O homem público Luis Eduardo será lembrado pela história por muitas de suas virtudes. Meu pai nunca será esquecido por nós por ter nos amalgamado na família sólida e harmoniosa que ele sabiamente conseguiu construir como ser humano.   Nestes  20 anos,  muitas coisas mudaram. O Brasil mudou, a Bahia mudou, eu pessoalmente mudei. Luis Eduardo, um estadista, deputado constituinte, soube, ao seu tempo, exercer uma liderança política com sabedoria e sem limitações partidárias. Foi capaz de conviver com as diferenças e superá-las. Lutou pela estabilização da moeda e a concretização do plano real,  pois sabia da importância do país superar a hiperinflação.
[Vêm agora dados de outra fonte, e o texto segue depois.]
-- ==== Sys2Proof/Laws/State.lean ====
section
/-! SUPPORT. One lemma per field per named update of the state, each true by `rfl`: no proof unfolds a record
update. -/

namespace Sys2Proof.Machine

/-! ### raise -/

@[simp] theorem raise_fb (e : Status) (s : State) : (raise e s).fb = s.fb := rfl
@[simp] theorem raise_flen (e : Status) (s : State) : (raise e s).flen = s.flen := rfl
@[simp] theorem raise_opstat (e : Status) (s : State) : (raise e s).opstat = e := rfl
@[simp] theorem raise_fvalid (e : Status) (s : State) : (raise e s).fvalid = s.fvalid := rfl
@[simp] theorem raise_ovf (e : Status) (s : State) : (raise e s).ovf = s.ovf := rfl
@[simp] theorem raise_hdrvld (e : Status) (s : State) : (raise e s).hdrvld = s.hdrvld := rfl
@[simp] theorem raise_cls (e : Status) (s : State) : (raise e s).cls = s.cls := rfl
@[simp] theorem raise_subknown (e : Status) (s : State) : (raise e s).subknown = s.subknown := rfl
@[simp] theorem raise_typ (e : Status) (s : State) : (raise e s).typ = s.typ := rfl
@[simp] theorem raise_subtype (e : Status) (s : State) : (raise e s).subtype = s.subtype := rfl
@[simp] theorem raise_seq (e : Status) (s : State) : (raise e s).seq = s.seq := rfl
@[simp] theorem raise_acc (e : Status) (s : State) : (raise e s).acc = s.acc := rfl
@[simp] theorem raise_accVld (e : Status) (s : State) : (raise e s).accVld = s.accVld := rfl
@[simp] theorem raise_accDsel (e : Status) (s : State) : (raise e s).accDsel = s.accDsel := rfl
@[simp] theorem raise_rssi (e : Status) (s : State) : (raise e s).rssi = s.rssi := rfl
@[simp] theorem raise_batt (e : Status) (s : State) : (raise e s).batt = s.batt := rfl
@[simp] theorem raise_nibVld (e : Status) (s : State) : (raise e s).nibVld = s.nibVld := rfl
@[simp] theorem raise_tsign (e : Status) (s : State) : (raise e s).tsign = s.tsign := rfl
@[simp] theorem raise_tmag (e : Status) (s : State) : (raise e s).tmag = s.tmag := rfl
@[simp] theorem raise_temp (e : Status) (s : State) : (raise e s).temp = s.temp := rfl
@[simp] theorem raise_tVld (e : Status) (s : State) : (raise e s).tVld = s.tVld := rfl
@[simp] theorem raise_din (e : Status) (s : State) : (raise e s).din = s.din := rfl
@[simp] theorem raise_port (e : Status) (s : State) : (raise e s).port = s.port := rfl
@[simp] theorem raise_draw (e : Status) (s : State) : (raise e s).draw = s.draw := rfl

/-! ### succeed -/

@[simp] theorem succeed_fb (s : State) : (succeed s).fb = s.fb := rfl
@[simp] theorem succeed_flen (s : State) : (succeed s).flen = s.flen := rfl
@[simp] theorem succeed_opstat (s : State) : (succeed s).opstat = .ok := rfl
@[simp] theorem succeed_fvalid (s : State) : (succeed s).fvalid = s.fvalid := rfl
@[simp] theorem succeed_ovf (s : State) : (succeed s).ovf = s.ovf := rfl
@[simp] theorem succeed_hdrvld (s : State) : (succeed s).hdrvld = s.hdrvld := rfl
@[simp] theorem succeed_cls (s : State) : (succeed s).cls = s.cls := rfl
@[simp] theorem succeed_subknown (s : State) : (succeed s).subknown = s.subknown := rfl
@[simp] theorem succeed_typ (s : State) : (succeed s).typ = s.typ := rfl
@[simp] theorem succeed_subtype (s : State) : (succeed s).subtype = s.subtype := rfl
@[simp] theorem succeed_seq (s : State) : (succeed s).seq = s.seq := rfl
@[simp] theorem succeed_acc (s : State) : (succeed s).acc = s.acc := rfl
@[simp] theorem succeed_accVld (s : State) : (succeed s).accVld = s.accVld := rfl
@[simp] theorem succeed_accDsel (s : State) : (succeed s).accDsel = s.accDsel := rfl
@[simp] theorem succeed_rssi (s : State) : (succeed s).rssi = s.rssi := rfl
@[simp] theorem succeed_batt (s : State) : (succeed s).batt = s.batt := rfl
@[simp] theorem succeed_nibVld (s : State) : (succeed s).nibVld = s.nibVld := rfl
@[simp] theorem succeed_tsign (s : State) : (succeed s).tsign = s.tsign := rfl
@[simp] theorem succeed_tmag (s : State) : (succeed s).tmag = s.tmag := rfl
@[simp] theorem succeed_temp (s : State) : (succeed s).temp = s.temp := rfl
@[simp] theorem succeed_tVld (s : State) : (succeed s).tVld = s.tVld := rfl
@[simp] theorem succeed_din (s : State) : (succeed s).din = s.din := rfl
@[simp] theorem succeed_port (s : State) : (succeed s).port = s.port := rfl
@[simp] theorem succeed_draw (s : State) : (succeed s).draw = s.draw := rfl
Lutou pelas reformas que até hoje são pautadas diariamente na política nacional. Lutou pela valorização do poder legislativo a partir da produtividade, ao presidir a Câmara dos Deputados. Hoje, ao relembrar duas décadas sem o deputado Luis Eduardo,  me enche de orgulho saber que ele estava certo na sua maneira de enxergar o Brasil. Muitos dos seus ideais,  a história provou estarem certos. E seu exemplo de que é possível mudarmos para melhor serve de aprendizado a todos nós.

Me sinto privilegiado por ter sido concebido por um estadista, homem, pai, que tinha essa visão política, essa concepção de Brasil e da Bahia. Para mim, ele sempre será uma saudade e, sobretudo,  um exemplo. De homem, pai, cidadão e ser humano.